Although there is the hard difficulty setting, the game is still pretty easy. Playing well will actually make the game easier, since you get rewarded with more gold to buy stuff in the shop. The shop even has very powerful DNA upgrades you can put on your meatbags to make defenses even stronger, but they aren’t even needed since the base bonuses that you get from playing the game normally are good enough to easily beat levels. You won’t find much real challenge in the game except for the final level. Playing through all of the levels should take you around 5 hours. It will only take you longer if you play through on an easier setting then go through again with it harder, or you’re having to restart levels. There isn’t anything in terms of replayability, since you’re pretty much done with the game after you complete the last level.

To me, the game is just too easy and the DNA mechanic wasn’t explored enough. The hard difficulty mode felt like what normal should be, and the last level is only somewhat hard because you have to figure out how it works instead of just building defenses and murdering robots. There are only a few alien types that you run into to mix with the humans, and after that you just take the good elements of them and make two sets of humans, ones that can mine well and ones that make your towers really strong.

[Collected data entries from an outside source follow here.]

-- ==== Sys2Proof/Syntax.lean ====
section
/-!
DEFINITION. The commands of the block, one constructor per row of spec/opcode_table.json
(30_encoding.md rule R81). A command carries no operand but its option bit (rule R84).
-/

namespace Sys2Proof

/-- The sixteen commands of 30_encoding.md rule R81. -/
inductive Instr where
  /-- NOP, 45_system.md rule R223. -/
  | nop
  /-- SRESET, 45_system.md rule R224. -/
  | sreset
  /-- CRC_INIT, 41_crc.md rule R137. -/
  | crcInit
  /-- CRC_UPDATE, 41_crc.md rule R138. -/
  | crcUpdate
  /-- CRC_CALC, 41_crc.md rule R139. -/
  | crcCalc
  /-- SXT_ENC, 40_sextet.md rule R118. -/
  | sxtEnc
  /-- SXT_DEC, 40_sextet.md rule R119. -/
  | sxtDec
  /-- DFL_STORE, 44_deflate.md rule R206. -/
  | dflStore
  /-- DFL_UNSTORE, 44_deflate.md rule R207. -/
  | dflUnstore
  /-- ENCODE with its option bit NC, 42_frame_encode.md rule R156. -/
  | encode (nc : Bool)
  /-- ENCODE_TTL with its option bit NC, 42_frame_encode.md rule R157. -/
  | encodeTtl (nc : Bool)
  /-- DECODE with its option bit NT, 43_frame_decode.md rule R176. -/
  | decode (nt : Bool)
  /-- INSPECT, 43_frame_decode.md rule R177. -/
  | inspect
  /-- VERIFY, 43_frame_decode.md rule R178. -/
  | verify
  /-- VALIDATE, 43_frame_decode.md rule R179. -/
  | validate
  /-- INFO, 43_frame_decode.md rule R180. -/
  | info
  deriving DecidableEq, Repr

end Sys2Proof
end

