-- ==== Sys2Proof/Machine/Checksum.lean ====
section
/-!
DEFINITION. The Checksum Engine (41_crc.md): the table, the step in both forms, the whole-buffer functions and
the commands CRC_INIT, CRC_UPDATE, CRC_CALC.
-/

namespace Sys2Proof.Machine

/-- One shift, "applying polynomial on the high bit" (41_crc.md rule R131). -/
def crcShift (c : Half) : Half := if c.getLsbD 15 then (c <<< 1) ^^^ Config.poly else c <<< 1

/-- "repeat 8 times" and its like. -/
def crcShifts : Nat → Half → Half
  | 0, c => c
  | n + 1, c => crcShifts n (crcShift c)

/-- `CRC_TAB[i]`: "seed `crc = i<<8`, shift 8 times" (41_crc.md rule R131). The table is a constant
(10_state.md rule R44, log 18). -/
def crcTab (i : Byte) : Half := crcShifts 8 (i.setWidth 16 <<< 8)

/-- The per-byte step, table-driven (41_crc.md rule R133). -/
def crcStep (c : Half) (b : Byte) : Half := (c <<< 8) ^^^ crcTab ((c >>> 8).setWidth 8 ^^^ b)

/-- The per-byte step, bit-serial (41_crc.md rule R134). -/
def crcStepSerial (c : Half) (b : Byte) : Half := crcShifts 8 (c ^^^ (b.setWidth 16 <<< 8))

/-- `crc_update(c, B)`, a fold from the left (41_crc.md rule R135). -/
def crcUpdate (c : Half) (bs : List Byte) : Half := bs.foldl crcStep c

/-- `crc16(B)` (41_crc.md rule R135). -/
def crc16 (bs : List Byte) : Half := crcUpdate Config.crcInitValue bs

/-- A 16-bit value in bits 15:0 of a register (10_state.md rule R22). -/
def halfWord (h : Half) : Word := h.setWidth 32

/-- CRC_INIT (41_crc.md rule R137). -/
def execCrcInit (s : State) : Host.Outcome State Fault Refusal :=
  runPlain s fun s => .ok () (s.set .crc (halfWord Config.crcInitValue))

/-- CRC_UPDATE (41_crc.md rule R138). -/
def execCrcUpdate (s : State) : Host.Outcome State Fault Refusal :=
  runOnInput s fun inp s => .ok () (s.set .crc (halfWord (crcUpdate (crcOperand s) inp)))

/-- CRC_CALC (41_crc.md rule R139). -/
def execCrcCalc (s : State) : Host.Outcome State Fault Refusal :=
  runOnInput s fun inp s =>
    .ok () ((s.set .crc (halfWord (crc16 inp))).set .crcComputed (halfWord (crc16 inp)))

end Sys2Proof.Machine
end

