-- ==== Sys2Proof/Machine/HostPort.lean ====
section
/-!
DEFINITION. The host's accesses (20_memory.md rules R60 to R63 and R73, 10_state.md rules R22, R23, R25, R36,
R41, R42).
-/

namespace Sys2Proof.Machine

/-- The value of `RegRead(i)` outside BUSY (20_memory.md rule R62); 0 for an index that is not implemented
(10_state.md rule R23). -/
def regReadValue (i : Nat) (s : State) : Word :=
  match Reg.ofIndex i with
  | some r => s.get r
  | none => 0

/-- `RegWrite(i, v)` outside BUSY (20_memory.md rule R62): CMD starts a command, ILEN and TTL_ARG take the
value, CRC its bits 15:0; a write to any other register is ignored (10_state.md rules R22, R23, R25). -/
def regWriteEffect (i : Nat) (v : Word) (s : State) : State :=
  match Reg.ofIndex i with
  | some .cmd => acceptCommand v s
  | some .ilen => s.set .ilen v
  | some .ttlArg => s.set .ttlArg v
  | some .crc => s.set .crc (v &&& 0x0000FFFF)
  | _ => s

/-- The size of a buffer (20_memory.md rule R60). -/
def bufferSize (b : Buffer) (s : State) : Nat :=
  match b with
  | .ibuf => s.params.ibufSize
  | .obuf => s.params.obufSize

/-- The value of `BufRead(b, a)`: the byte the rules specify, or a free value (20_memory.md rules R62 and
R65, 10_state.md rule R42, logs 5 and 6). -/
def bufReadValue (b : Buffer) (a : Nat) (s : State) : Byte :=
  match b with
  | .ibuf => (s.ibuf.read a).getD (Config.freeIbufByte s.ibufEpoch a)
  | .obuf => (s.obuf.read a).getD (Config.freeObufByte s.obufEpoch a)

/-- `BufWrite(b, a, v)`: IBUF takes the byte, a write to OBUF is ignored (20_memory.md rule R60,
10_state.md rule R42). -/
def bufWriteEffect (b : Buffer) (a : Nat) (v : Byte) (s : State) : State :=
  match b with
  | .ibuf => { s with ibuf := s.ibuf.write a v }
  | .obuf => s

/-- One access outside BUSY. A read changes nothing but what the host has read (20_memory.md rule R63). -/
def accessIdle (a : HostAccess) (s : State) : Host.Outcome State Fault Refusal :=
  match a with
  | .regRead i => .next { s with response := some (.word (regReadValue i s)) }
  | .regWrite i v => .next { regWriteEffect i v s with response := none }
  | .bufRead b i =>
    if i < bufferSize b s then .next { s with response := some (.byte (bufReadValue b i s)) }
    else .refused .bufferIndexOutside
  | .bufWrite b i v =>
    if i < bufferSize b s then .next { bufWriteEffect b i v s with response := none }
    else .refused .bufferIndexOutside

/-- One access while BUSY = 1: STATUS can be read, a CMD write is ignored (10_state.md rule R25), any other
access has no step (20_memory.md rule R73, 93_implementation_defined.md U5). -/
def accessBusy (a : HostAccess) (s : State) : Host.Outcome State Fault Refusal :=
  match a with
  | .regRead 1 => .next { s with response := some (.word (s.get .status)) }
  | .regWrite 0 _ => .next { s with response := none }
  | _ => .refused .accessWhileBusy

/-- One host access (20_memory.md rule R62). -/
def hostAccess (a : HostAccess) (s : State) : Host.Outcome State Fault Refusal :=
  if s.busy then accessBusy a s else accessIdle a s

end Sys2Proof.Machine
end

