-- ==== Sys2Proof/Machine/Engine.lean ====
section
/-!
DEFINITION. The engine's turn and the turns of the environment (45_system.md rules R220 to R222, 00_scope.md rule
R16): fetching the pending command, decoding it, running it; and placing a command as a CMD write does.
-/

namespace Sys2Proof.Machine

/-- The pending command word: register CMD while BUSY = 1 (10_state.md rule R20 item 4). -/
def pendingWord (s : State) : Word := s.get .cmd

/-- The engine completes the pending command, legal or not (45_system.md rules R220 and R225). -/
def engineStep (s : State) : Host.Outcome State Fault Refusal :=
  match decode (pendingWord s) with
  | .ok i => exec i s
  | .error _ => .next (illegalCommand s)

/-- The engine's turn: with BUSY = 1 it completes the command, with none pending it does nothing
(45_system.md rule R222, log 2). -/
def engineTurn (s : State) : Host.Outcome State Fault Refusal :=
  if s.busy then engineStep s else .next s

/-- One turn (log 2). -/
def takeTurn (e : Event) (s : State) : Host.Outcome State Fault Refusal :=
  match e with
  | .host a => hostAccess a s
  | .engine => engineTurn s
  | .driveNow v => .next { s with nowInput := v }
  | .hardwareReset => .next (hardwareReset s)

/-- The command whose table bits are `w` accepted by a CMD write, and the engine's turn next (log 2). -/
def placeCommand (nbits w : Nat) (s : State) : State :=
  { acceptCommand (BitVec.ofNat 32 (w % 2 ^ nbits)) s with events := .engine :: s.events }

end Sys2Proof.Machine
end

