-- ==== Sys2Proof/Machine/Step.lean ====
section
/-!
DEFINITION. One step of the machine: the next turn of the schedule; with none left the engine's own
(00_scope.md rule R16, log 2).
-/

namespace Sys2Proof.Machine

/-- One step: the first turn of `events`, which is used up. With no turn left the engine completes a pending
command, and an idle block stays as it is (45_system.md rule R222, 10_state.md rule R40). -/
def step (s : State) : Host.Outcome State Fault Refusal :=
  match s.events with
  | [] => engineTurn s
  | e :: rest => takeTurn e { s with events := rest }

/-- The command whose bits are `w` placed so that the very next step runs it (log 2). -/
def State.withFetchWord (s : State) (nbits w : Nat) : State := placeCommand nbits w s

end Sys2Proof.Machine
end

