/-- 70_reset_and_hazards.md rule R261: the reset values, complete. -/
def Obligations.ResetValues : Prop :=
  ∀ p : Params,
    (∀ r, r ≠ .crc → r ≠ .now → (State.resetWith p).get r = 0) ∧
    (State.resetWith p).get .crc = 0x0000FFFF ∧
    (State.resetWith p).get .now = (State.resetWith p).nowInput ∧
    (State.resetWith p).nows = 0 ∧ (State.resetWith p).busy = false ∧
    (∀ a, (State.resetWith p).ibuf.read a = none) ∧ (∀ a, (State.resetWith p).obuf.read a = none)

/-- 10_state.md rule R21: the parameters are the same for the life of the block. -/
def Obligations.StepKeepsParameters : Prop :=
  ∀ s t : State, step s = .next t → t.params = s.params

/-- 45_system.md rules R221 and R222: from any state with BUSY = 1 whose input is written, the engine's turn
leads to a state with BUSY = 0, and to DONE = 1 unless the command was SRESET. With no turn left in the
schedule the next turn is the engine's (log 2). -/
def Obligations.EngineTurnCompletes : Prop :=
  ∀ s : State, s.busy = true → s.events = [] →
    (∀ a, a < (s.get .ilen).toNat → s.ibuf.read a ≠ none) →
    ∃ t, step s = .next t ∧ t.busy = false ∧
      ((s.get .cmd = 0x00000001 ∧ t.get .status = 0) ∨ (s.get .cmd ≠ 0x00000001 ∧ t.done = true))

/-- 10_state.md rule R41 and 70_reset_and_hazards.md rule R260: only a host write to IBUF and the hardware reset
change a byte of IBUF. -/
def Obligations.OnlyHostAndResetChangeIbuf : Prop :=
  ∀ s t : State, step s = .next t → (∃ a, t.ibuf.read a ≠ s.ibuf.read a) →
    (∃ i v rest, s.events = .host (.bufWrite .ibuf i v) :: rest) ∨
    (∃ rest, s.events = .hardwareReset :: rest)

/-- 10_state.md rules R25 and R36: BUSY rises only by an accepted CMD write, which captures the word and samples
NOW. -/
def Obligations.OnlyCmdWriteStartsCommand : Prop :=
  ∀ s t : State, s.busy = false → step s = .next t → t.busy = true →
    ∃ w rest, s.events = .host (.regWrite 0 w) :: rest ∧ t.get .cmd = w ∧ t.nows = s.nowInput ∧
      t.get .status = 0x00000001

/-! ### The host's accesses -/

/-- 10_state.md rules R22, R23 and R36, 20_memory.md rule R63: a register read returns the register, NOW its
input's present value, an index of 17 and above 0, and changes nothing else. The access is the first turn (log 2),
and what it returns stands in `response` (log 4). -/
def Obligations.HostReadsRegisters : Prop :=
  ∀ (s : State) (rest : List Event), s.busy = false →
    (∀ r : Reg, step { s with events := .host (.regRead r.toIndex) :: rest } =
      .next { s with events := rest, response := some (.word (s.get r)) }) ∧
    s.get .now = s.nowInput ∧
    (∀ i, 17 ≤ i → step { s with events := .host (.regRead i) :: rest } =
      .next { s with events := rest, response := some (.word 0) })

/-- 10_state.md rules R22, R23 and R25: a write to CMD is accepted, to ILEN and TTL_ARG stored, to CRC stored in
bits 15:0, to any other register and to an index of 17 and above ignored. -/
def Obligations.HostWritesRegisters : Prop :=
  ∀ (s : State) (rest : List Event) (v : Word), s.busy = false →
    step { s with events := .host (.regWrite 0 v) :: rest } =
      .next { s with events := rest, response := none, cmd := v, nows := s.nowInput, status := 1 } ∧
    step { s with events := .host (.regWrite 3 v) :: rest } =
      .next { s with events := rest, response := none, ilen := v } ∧
    step { s with events := .host (.regWrite 9 v) :: rest } =
      .next { s with events := rest, response := none, ttlArg := v } ∧
    step { s with events := .host (.regWrite 5 v) :: rest } =
      .next { s with events := rest, response := none, crc := BitVec.ofNat 32 (v.toNat % 2 ^ 16) } ∧
    (∀ i, i ∉ [0, 3, 5, 9] → step { s with events := .host (.regWrite i v) :: rest } =
      .next { s with events := rest, response := none })

/-- 20_memory.md rules R60, R61 and R62, 10_state.md rules R41 and R42: a byte written to IBUF reads back and no
other byte changes; a write to OBUF is ignored; a byte of OBUF the rules specify reads as it is; an index at or
above the size is refused. -/
def Obligations.HostAccessesBuffers : Prop :=
  ∀ (s : State) (rest : List Event) (a : Nat) (v : Byte), s.busy = false →
    (a < s.params.ibufSize →
      ∃ t, step { s with events := .host (.bufWrite .ibuf a v) :: .host (.bufRead .ibuf a) :: rest } =
          .next t ∧ t.ibuf.read a = some v ∧ (∀ b, b ≠ a → t.ibuf.read b = s.ibuf.read b) ∧
        (∀ r, t.get r = s.get r) ∧ t.nows = s.nows ∧ t.obuf = s.obuf ∧ t.params = s.params ∧
        ∃ u, step t = .next u ∧ u = { t with events := rest, response := some (.byte v) }) ∧
    (a < s.params.obufSize →
      step { s with events := .host (.bufWrite .obuf a v) :: rest } =
        .next { s with events := rest, response := none } ∧
      (s.obuf.read a = some v →
        step { s with events := .host (.bufRead .obuf a) :: rest } =
          .next { s with events := rest, response := some (.byte v) })) ∧
    (s.params.ibufSize ≤ a →
      step { s with events := .host (.bufWrite .ibuf a v) :: rest } = .refused .bufferIndexOutside ∧
      step { s with events := .host (.bufRead .ibuf a) :: rest } = .refused .bufferIndexOutside) ∧
    (s.params.obufSize ≤ a →
      step { s with events := .host (.bufWrite .obuf a v) :: rest } = .refused .bufferIndexOutside ∧
      step { s with events := .host (.bufRead .obuf a) :: rest } = .refused .bufferIndexOutside)

/-- 20_memory.md rule R73, 70_reset_and_hazards.md rules R266 and R268: while BUSY = 1 the host can read
STATUS, a CMD write is dropped without a trace, and no other access has a step (logs 2, 4 and 8). -/
def Obligations.BusyWindowAccesses : Prop :=
  ∀ (s : State) (rest : List Event), s.busy = true →
    step { s with events := .host (.regRead 1) :: rest } =
      .next { s with events := rest, response := some (.word s.status) } ∧
    (∀ w, step { s with events := .host (.regWrite 0 w) :: rest } =
      .next { s with events := rest, response := none }) ∧
    (∀ a, a ≠ .regRead 1 → (∀ w, a ≠ .regWrite 0 w) →
      step { s with events := .host a :: rest } = .refused .accessWhileBusy)

/-- 70_reset_and_hazards.md rules R260 and R262: hardware reset at any time, also while BUSY, gives the reset
registers and unspecified buffers; NOW follows its input. It is one turn of the schedule (logs 2 and 11). -/
def Obligations.HardwareResetRestoresState : Prop :=
  ∀ (s : State) (rest : List Event),
    ∃ t, step { s with events := .hardwareReset :: rest } = .next t ∧
      (∀ r, r ≠ .crc → r ≠ .now → t.get r = 0) ∧ t.get .crc = 0x0000FFFF ∧
      t.get .now = s.get .now ∧ t.nows = 0 ∧ t.busy = false ∧ (∀ a, t.ibuf.read a = none) ∧
      (∀ a, t.obuf.read a = none) ∧ t.params = s.params ∧ t.events = rest

/-! ### Round trips -/

/-- 43_frame_decode.md rule R181: DECODE of the text ENCODE or ENCODE_TTL produced gives the input back; with
NT = 0 when the text is not expired at the decoder's time. -/
def Obligations.EncodeDecodeRoundTrip : Prop :=
  ∀ (s : State) bs nc, s.params.wf = true → HasInput s bs →
    (2 + 4 * ((3 + bs.length + 2) / 3) ≤ s.params.obufSize →
      ∃ t text, exec (.encode nc) s = .next t ∧ Emitted text t ∧
        ∀ u nt, u.params = s.params → HasInput u text →
          ∃ v, exec (.decode nt) u = .next v ∧ Succeeded v ∧ Emitted bs v) ∧
    (2 + 4 * ((11 + bs.length + 2) / 3) ≤ s.params.obufSize →
      ∃ t text, exec (.encodeTtl nc) s = .next t ∧ Emitted text t ∧
        ∀ u nt, u.params = s.params → HasInput u text →
          (nt = false → 0 < (s.get .ttlArg).toNat →
            u.nows.toNat ≤ s.nows.toNat + (s.get .ttlArg).toNat) →
          ∃ v, exec (.decode nt) u = .next v ∧ Succeeded v ∧ Emitted bs v)

/-- 43_frame_decode.md rule R182: a text with ttl-seconds 0 never expires; one with ttl-seconds 1 made at time
`t` decodes while NOWS is at most `t + 1`, raises E_EXPIRED from `t + 2` on, and always decodes with NT = 1. -/
def Obligations.TtlTextExpiry : Prop :=
  ∀ (s : State) bs nc, s.params.wf = true → HasInput s bs →
    2 + 4 * ((11 + bs.length + 2) / 3) ≤ s.params.obufSize →
    ∃ t text, exec (.encodeTtl nc) s = .next t ∧ Emitted text t ∧
      ∀ u, u.params = s.params → HasInput u text →
        (s.get .ttlArg = 0 → ∃ v, exec (.decode false) u = .next v ∧ Succeeded v ∧ Emitted bs v) ∧
        (s.get .ttlArg = 1 →
          (u.nows.toNat ≤ s.nows.toNat + 1 →
            ∃ v, exec (.decode false) u = .next v ∧ Succeeded v ∧ Emitted bs v) ∧
          (s.nows.toNat + 2 ≤ u.nows.toNat →
            ∃ v, exec (.decode false) u = .next v ∧ FailedWith .expired v) ∧
          (∃ v, exec (.decode true) u = .next v ∧ Succeeded v ∧ Emitted bs v))
end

I never felt the need to make many types of hybrids, even with the DNAs that you can buy from the shop to mix in, since the standard alien DNAs already make towers very strong. One major thing that made the game easy is how overly powerful you can boost towers. Each tower can fit two meatbags into it, each with their own tower boosting traits. This isn’t too big of a problem, but when you can build boost towers that boost every other tower next to it with the meatbags that are inside of it, you can potentially have 10 meatbags boosting one tower. When you do this, you can essentially have a rocket tower with infinite range and shooting faster than the machine gun tower.

If I were to give the game an update, I would include an even harder difficulty mode to play through the game with, and more aliens or reasons to make me want to create more hybrid types. An easy way to address the difficulty issue is to tone down the boosting of towers, either make it so each tower can have each aspect of it boosted only once, get rid of boosting towers, or make towers only be able to get boosted from only one boost tower.